In the records that follow, find the line with "ends (R100). -/"; from there, retype every line exactly through the line with "match s.flash.draft.current with", which also belongs to the answer.

┌────────

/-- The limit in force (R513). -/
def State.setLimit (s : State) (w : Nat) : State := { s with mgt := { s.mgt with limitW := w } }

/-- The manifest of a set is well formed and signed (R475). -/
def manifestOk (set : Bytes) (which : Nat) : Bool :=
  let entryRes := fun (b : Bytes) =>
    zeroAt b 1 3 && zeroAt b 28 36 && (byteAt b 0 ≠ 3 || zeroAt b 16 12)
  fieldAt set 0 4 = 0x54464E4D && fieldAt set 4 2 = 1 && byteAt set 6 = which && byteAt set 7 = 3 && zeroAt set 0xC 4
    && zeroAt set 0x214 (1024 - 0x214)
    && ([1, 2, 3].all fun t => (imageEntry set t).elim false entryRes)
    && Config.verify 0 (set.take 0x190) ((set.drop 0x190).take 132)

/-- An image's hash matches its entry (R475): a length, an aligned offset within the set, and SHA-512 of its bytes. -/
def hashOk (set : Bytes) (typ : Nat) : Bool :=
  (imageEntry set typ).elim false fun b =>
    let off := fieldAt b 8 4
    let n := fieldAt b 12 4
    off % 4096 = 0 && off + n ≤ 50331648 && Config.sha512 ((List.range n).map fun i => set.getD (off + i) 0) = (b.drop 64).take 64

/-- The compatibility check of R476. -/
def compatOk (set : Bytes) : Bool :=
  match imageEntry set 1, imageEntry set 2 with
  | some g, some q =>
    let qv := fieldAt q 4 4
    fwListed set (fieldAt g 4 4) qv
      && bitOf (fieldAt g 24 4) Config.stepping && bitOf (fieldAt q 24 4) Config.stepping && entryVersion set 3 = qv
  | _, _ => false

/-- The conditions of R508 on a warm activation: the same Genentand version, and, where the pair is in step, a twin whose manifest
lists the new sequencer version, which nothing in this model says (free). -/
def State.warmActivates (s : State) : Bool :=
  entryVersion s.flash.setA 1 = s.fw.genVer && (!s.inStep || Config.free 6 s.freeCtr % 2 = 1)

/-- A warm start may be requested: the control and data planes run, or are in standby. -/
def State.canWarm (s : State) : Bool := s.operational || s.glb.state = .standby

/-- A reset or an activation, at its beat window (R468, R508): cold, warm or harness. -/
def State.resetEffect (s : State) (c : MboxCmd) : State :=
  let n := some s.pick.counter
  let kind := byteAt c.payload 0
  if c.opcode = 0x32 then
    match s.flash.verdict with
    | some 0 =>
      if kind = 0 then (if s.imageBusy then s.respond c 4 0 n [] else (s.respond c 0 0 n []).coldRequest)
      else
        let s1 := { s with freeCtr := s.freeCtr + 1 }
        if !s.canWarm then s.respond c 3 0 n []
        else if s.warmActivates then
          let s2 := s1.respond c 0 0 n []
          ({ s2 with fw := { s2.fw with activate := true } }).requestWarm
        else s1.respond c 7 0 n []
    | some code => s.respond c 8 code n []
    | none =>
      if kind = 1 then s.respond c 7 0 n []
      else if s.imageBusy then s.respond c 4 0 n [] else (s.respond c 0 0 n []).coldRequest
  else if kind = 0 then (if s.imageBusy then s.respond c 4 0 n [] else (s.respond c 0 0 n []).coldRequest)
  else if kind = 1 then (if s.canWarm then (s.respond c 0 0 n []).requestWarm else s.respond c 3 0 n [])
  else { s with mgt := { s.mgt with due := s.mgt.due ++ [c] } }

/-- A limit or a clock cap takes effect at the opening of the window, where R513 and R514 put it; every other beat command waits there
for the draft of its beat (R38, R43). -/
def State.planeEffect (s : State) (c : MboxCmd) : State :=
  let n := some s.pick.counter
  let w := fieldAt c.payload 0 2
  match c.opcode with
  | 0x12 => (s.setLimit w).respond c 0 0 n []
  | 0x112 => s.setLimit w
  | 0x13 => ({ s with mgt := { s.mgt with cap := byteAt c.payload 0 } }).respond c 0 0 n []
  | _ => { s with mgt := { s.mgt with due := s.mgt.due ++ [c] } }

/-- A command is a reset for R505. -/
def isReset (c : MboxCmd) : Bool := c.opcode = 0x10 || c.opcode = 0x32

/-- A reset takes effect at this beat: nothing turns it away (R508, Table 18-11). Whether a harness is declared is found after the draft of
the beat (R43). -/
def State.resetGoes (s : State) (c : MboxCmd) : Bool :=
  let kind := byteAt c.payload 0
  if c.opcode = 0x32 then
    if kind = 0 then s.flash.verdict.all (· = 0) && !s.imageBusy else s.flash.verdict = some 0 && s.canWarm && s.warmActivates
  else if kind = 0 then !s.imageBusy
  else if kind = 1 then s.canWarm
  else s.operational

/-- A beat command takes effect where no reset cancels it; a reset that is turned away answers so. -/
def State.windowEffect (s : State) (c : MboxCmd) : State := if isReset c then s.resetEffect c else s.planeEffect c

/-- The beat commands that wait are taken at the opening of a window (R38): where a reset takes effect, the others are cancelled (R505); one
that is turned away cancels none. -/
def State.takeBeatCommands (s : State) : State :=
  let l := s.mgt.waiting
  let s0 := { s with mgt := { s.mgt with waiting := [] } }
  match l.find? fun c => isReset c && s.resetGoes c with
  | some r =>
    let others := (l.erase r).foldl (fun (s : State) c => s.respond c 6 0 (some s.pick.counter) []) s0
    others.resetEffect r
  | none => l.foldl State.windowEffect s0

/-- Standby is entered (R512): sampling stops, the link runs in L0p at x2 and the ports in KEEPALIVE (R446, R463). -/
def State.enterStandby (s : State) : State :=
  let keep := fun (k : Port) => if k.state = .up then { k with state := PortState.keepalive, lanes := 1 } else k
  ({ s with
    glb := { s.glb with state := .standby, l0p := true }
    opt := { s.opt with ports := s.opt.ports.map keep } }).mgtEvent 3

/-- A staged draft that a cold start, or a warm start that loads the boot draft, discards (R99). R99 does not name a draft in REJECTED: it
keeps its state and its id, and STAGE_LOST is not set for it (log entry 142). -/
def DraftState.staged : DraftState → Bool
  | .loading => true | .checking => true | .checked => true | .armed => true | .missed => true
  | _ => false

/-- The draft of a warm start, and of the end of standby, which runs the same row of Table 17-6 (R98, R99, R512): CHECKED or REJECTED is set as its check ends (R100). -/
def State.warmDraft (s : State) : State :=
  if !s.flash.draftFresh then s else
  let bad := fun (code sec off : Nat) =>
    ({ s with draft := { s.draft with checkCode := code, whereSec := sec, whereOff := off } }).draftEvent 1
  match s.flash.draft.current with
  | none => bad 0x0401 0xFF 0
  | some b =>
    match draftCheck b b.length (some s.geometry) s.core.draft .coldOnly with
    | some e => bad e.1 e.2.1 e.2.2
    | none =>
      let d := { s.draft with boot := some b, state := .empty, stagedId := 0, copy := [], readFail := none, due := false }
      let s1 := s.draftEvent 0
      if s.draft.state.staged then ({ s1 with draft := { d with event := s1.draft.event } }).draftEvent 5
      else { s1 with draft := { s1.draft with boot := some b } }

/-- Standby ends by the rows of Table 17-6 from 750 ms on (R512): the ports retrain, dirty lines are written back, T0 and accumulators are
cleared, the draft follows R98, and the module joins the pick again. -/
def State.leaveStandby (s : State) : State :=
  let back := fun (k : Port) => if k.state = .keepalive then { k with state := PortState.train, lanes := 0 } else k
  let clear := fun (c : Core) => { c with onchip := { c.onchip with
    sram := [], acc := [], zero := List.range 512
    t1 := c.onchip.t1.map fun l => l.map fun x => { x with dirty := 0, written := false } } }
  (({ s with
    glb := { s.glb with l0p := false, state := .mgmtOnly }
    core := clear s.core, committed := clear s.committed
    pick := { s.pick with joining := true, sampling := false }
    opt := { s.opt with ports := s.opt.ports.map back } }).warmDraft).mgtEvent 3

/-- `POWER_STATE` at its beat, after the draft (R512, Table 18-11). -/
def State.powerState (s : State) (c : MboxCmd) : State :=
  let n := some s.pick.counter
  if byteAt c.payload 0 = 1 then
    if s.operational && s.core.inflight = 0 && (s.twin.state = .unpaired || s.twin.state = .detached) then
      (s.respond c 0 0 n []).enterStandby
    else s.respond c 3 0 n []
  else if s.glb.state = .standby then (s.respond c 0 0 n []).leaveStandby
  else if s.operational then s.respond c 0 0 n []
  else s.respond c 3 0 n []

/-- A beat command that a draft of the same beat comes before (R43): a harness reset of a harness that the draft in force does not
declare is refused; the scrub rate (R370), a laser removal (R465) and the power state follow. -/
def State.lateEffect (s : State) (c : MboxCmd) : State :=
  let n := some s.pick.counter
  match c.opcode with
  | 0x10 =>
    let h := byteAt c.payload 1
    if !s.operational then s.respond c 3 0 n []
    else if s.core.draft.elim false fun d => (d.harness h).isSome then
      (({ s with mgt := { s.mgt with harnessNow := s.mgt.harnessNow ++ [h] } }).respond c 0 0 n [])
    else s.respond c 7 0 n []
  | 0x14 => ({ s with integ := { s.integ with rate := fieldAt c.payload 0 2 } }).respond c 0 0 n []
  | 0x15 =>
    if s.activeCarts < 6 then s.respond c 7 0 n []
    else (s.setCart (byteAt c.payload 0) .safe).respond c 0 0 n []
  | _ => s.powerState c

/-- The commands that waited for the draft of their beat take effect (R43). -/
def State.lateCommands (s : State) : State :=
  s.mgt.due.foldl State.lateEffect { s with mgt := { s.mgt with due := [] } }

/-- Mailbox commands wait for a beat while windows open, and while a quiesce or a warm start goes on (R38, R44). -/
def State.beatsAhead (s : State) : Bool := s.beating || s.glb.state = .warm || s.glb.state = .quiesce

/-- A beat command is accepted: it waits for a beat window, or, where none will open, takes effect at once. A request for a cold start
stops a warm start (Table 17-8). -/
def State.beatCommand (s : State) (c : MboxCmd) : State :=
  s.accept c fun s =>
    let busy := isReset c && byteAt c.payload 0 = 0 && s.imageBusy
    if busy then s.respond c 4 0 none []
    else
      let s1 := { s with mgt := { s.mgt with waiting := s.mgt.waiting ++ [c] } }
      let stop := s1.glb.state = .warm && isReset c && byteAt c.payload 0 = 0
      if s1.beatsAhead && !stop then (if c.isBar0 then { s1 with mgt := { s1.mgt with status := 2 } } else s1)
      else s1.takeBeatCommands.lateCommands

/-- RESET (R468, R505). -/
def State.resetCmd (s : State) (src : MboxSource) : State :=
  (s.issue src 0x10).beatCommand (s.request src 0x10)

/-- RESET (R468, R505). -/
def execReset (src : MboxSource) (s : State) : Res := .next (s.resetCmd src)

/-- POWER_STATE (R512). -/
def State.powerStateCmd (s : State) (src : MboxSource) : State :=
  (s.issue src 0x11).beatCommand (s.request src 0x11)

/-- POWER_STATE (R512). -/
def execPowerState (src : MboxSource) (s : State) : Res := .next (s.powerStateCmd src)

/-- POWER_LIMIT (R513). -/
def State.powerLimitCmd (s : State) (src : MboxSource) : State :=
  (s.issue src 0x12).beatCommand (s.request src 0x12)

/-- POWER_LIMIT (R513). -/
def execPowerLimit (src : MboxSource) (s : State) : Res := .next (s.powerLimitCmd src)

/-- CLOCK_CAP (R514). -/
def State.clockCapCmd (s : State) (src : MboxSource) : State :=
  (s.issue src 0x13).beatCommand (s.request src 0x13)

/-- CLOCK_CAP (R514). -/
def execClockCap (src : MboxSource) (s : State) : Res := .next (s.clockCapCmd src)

└────────

**Answer below:**
/-- The draft of a warm start, and of the end of standby, which runs the same row of Table 17-6 (R98, R99, R512): CHECKED or REJECTED is set as its check ends (R100). -/
def State.warmDraft (s : State) : State :=
  if !s.flash.draftFresh then s else
  let bad := fun (code sec off : Nat) =>
    ({ s with draft := { s.draft with checkCode := code, whereSec := sec, whereOff := off } }).draftEvent 1
  match s.flash.draft.current with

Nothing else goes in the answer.